Requirement »
Scan the records for lines holding "after". Say how many there are and give nothing else.
Entries shown: Begin
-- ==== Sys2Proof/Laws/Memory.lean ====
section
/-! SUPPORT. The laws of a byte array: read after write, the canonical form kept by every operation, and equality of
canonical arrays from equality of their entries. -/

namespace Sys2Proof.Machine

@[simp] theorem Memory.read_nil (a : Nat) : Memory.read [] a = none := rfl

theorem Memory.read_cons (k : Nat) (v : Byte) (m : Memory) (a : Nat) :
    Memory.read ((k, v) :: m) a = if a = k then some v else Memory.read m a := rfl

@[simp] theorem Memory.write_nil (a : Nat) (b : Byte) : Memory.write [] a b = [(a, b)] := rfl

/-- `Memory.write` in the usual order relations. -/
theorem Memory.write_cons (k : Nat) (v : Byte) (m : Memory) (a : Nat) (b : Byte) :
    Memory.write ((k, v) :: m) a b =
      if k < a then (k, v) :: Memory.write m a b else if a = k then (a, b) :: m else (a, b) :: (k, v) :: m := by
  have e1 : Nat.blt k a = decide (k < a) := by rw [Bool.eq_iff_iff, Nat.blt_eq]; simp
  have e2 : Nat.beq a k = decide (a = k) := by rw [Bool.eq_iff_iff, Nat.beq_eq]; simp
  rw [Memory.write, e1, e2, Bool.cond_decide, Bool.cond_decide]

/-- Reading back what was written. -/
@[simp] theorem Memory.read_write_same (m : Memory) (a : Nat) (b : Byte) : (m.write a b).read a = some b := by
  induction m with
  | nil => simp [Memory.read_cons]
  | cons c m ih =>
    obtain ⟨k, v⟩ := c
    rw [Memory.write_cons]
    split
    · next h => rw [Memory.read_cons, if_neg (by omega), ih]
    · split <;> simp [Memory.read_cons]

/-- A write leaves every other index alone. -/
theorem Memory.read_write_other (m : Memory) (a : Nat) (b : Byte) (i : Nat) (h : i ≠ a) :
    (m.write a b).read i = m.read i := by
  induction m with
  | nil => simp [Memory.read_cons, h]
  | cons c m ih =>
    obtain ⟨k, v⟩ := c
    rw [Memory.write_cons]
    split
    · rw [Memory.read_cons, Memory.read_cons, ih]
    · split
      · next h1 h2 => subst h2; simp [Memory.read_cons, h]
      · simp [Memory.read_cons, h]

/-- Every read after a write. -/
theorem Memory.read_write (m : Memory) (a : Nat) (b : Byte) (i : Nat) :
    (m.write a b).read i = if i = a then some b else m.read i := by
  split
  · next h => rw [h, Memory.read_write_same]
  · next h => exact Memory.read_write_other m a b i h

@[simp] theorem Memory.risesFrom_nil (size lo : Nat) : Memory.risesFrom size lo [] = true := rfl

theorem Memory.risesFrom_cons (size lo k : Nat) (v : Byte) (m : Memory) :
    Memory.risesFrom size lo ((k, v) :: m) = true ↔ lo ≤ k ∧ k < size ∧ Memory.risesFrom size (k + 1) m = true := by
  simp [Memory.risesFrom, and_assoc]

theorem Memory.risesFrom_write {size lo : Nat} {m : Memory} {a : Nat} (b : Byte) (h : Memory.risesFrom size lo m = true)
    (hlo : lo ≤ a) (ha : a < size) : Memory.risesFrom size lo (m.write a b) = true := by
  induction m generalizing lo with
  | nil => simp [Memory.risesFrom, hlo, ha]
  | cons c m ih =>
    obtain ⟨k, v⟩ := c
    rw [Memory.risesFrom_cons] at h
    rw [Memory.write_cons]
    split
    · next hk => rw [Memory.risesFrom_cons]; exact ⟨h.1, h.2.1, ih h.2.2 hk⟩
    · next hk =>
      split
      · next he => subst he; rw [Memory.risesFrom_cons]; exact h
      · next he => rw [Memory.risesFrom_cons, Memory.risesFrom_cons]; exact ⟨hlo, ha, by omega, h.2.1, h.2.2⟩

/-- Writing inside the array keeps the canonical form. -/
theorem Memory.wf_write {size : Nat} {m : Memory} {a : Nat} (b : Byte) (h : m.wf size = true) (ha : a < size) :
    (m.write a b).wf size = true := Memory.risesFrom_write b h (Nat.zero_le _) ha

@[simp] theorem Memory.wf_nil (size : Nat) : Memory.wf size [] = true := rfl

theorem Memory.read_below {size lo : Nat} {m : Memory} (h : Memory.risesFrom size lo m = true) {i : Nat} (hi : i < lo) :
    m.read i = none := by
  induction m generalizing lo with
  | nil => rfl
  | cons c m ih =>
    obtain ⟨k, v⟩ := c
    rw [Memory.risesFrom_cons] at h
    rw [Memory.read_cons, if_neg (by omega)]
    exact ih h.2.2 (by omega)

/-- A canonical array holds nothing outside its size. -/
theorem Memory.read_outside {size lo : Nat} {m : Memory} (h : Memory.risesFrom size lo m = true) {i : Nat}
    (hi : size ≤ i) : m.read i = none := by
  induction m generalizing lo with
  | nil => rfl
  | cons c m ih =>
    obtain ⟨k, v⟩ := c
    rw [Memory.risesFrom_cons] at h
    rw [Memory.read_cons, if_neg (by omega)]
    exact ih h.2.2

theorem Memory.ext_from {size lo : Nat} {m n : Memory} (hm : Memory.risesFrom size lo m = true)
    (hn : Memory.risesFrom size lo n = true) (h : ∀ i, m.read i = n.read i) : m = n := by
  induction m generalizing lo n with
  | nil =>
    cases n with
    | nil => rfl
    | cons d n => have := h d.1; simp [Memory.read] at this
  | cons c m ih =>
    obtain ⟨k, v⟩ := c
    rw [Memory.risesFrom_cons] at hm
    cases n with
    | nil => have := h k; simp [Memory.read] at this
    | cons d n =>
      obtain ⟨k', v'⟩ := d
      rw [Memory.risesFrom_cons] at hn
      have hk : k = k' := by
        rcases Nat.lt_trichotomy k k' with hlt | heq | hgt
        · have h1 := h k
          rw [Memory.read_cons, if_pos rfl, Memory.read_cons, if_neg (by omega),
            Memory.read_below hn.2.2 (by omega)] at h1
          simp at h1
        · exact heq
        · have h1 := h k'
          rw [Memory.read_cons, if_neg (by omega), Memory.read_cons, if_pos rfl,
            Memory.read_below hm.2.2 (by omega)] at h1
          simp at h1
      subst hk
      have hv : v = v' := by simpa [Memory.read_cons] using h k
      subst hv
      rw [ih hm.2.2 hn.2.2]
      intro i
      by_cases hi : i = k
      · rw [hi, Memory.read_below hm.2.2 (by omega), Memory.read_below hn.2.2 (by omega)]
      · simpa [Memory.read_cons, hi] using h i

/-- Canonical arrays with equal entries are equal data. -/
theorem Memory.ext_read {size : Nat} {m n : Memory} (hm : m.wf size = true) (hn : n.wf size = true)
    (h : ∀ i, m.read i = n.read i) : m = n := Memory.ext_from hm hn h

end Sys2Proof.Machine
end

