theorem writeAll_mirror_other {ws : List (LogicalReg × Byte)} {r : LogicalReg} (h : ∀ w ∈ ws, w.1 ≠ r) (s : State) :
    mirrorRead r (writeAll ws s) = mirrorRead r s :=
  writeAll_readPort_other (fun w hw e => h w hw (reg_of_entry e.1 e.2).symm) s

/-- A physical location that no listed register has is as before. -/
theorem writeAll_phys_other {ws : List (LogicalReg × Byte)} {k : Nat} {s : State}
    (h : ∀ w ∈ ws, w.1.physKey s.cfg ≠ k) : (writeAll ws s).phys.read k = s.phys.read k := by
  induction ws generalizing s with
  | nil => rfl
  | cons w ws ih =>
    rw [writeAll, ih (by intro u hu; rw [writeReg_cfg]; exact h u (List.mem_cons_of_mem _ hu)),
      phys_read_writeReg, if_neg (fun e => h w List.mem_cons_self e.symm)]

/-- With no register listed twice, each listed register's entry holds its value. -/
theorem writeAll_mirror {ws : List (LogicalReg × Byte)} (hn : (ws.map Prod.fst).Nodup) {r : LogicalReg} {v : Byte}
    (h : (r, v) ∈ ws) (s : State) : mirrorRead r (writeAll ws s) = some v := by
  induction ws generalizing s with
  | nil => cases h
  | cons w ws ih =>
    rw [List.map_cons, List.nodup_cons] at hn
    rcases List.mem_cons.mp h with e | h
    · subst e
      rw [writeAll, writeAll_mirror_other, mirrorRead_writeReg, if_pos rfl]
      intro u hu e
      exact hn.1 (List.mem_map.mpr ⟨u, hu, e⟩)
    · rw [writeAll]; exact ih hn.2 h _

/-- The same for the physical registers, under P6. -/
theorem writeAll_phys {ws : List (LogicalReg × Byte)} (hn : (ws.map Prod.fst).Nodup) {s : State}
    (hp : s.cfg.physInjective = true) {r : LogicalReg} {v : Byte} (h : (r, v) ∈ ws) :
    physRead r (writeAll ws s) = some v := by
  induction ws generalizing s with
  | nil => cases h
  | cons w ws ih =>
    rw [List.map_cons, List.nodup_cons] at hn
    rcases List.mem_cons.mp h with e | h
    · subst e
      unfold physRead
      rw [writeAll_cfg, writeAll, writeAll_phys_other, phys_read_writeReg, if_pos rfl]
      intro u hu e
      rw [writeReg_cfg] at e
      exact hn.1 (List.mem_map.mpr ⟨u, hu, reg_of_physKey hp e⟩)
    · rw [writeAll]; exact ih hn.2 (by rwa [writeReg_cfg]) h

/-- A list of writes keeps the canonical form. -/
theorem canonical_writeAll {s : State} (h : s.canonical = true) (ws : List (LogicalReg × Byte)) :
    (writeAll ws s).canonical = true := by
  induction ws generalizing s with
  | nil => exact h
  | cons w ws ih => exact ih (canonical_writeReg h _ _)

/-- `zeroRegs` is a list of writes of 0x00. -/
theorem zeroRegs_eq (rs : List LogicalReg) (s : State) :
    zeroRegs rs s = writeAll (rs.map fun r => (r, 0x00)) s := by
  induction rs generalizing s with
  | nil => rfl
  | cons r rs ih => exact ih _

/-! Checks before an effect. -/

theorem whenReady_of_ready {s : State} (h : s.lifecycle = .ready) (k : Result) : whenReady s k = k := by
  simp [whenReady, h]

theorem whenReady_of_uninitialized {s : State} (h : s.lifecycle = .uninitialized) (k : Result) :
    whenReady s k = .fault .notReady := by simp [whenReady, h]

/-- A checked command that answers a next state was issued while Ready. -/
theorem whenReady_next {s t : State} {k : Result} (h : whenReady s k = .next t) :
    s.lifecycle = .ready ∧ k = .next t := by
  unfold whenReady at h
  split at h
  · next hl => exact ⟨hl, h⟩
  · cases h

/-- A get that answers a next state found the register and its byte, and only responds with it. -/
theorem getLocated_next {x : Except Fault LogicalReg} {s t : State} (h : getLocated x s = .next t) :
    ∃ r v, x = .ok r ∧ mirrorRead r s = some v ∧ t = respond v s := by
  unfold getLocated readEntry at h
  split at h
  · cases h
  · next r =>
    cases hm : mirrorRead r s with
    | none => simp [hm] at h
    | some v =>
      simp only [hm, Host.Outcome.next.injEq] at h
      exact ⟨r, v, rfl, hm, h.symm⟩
Entries shown: End
Answer box »
2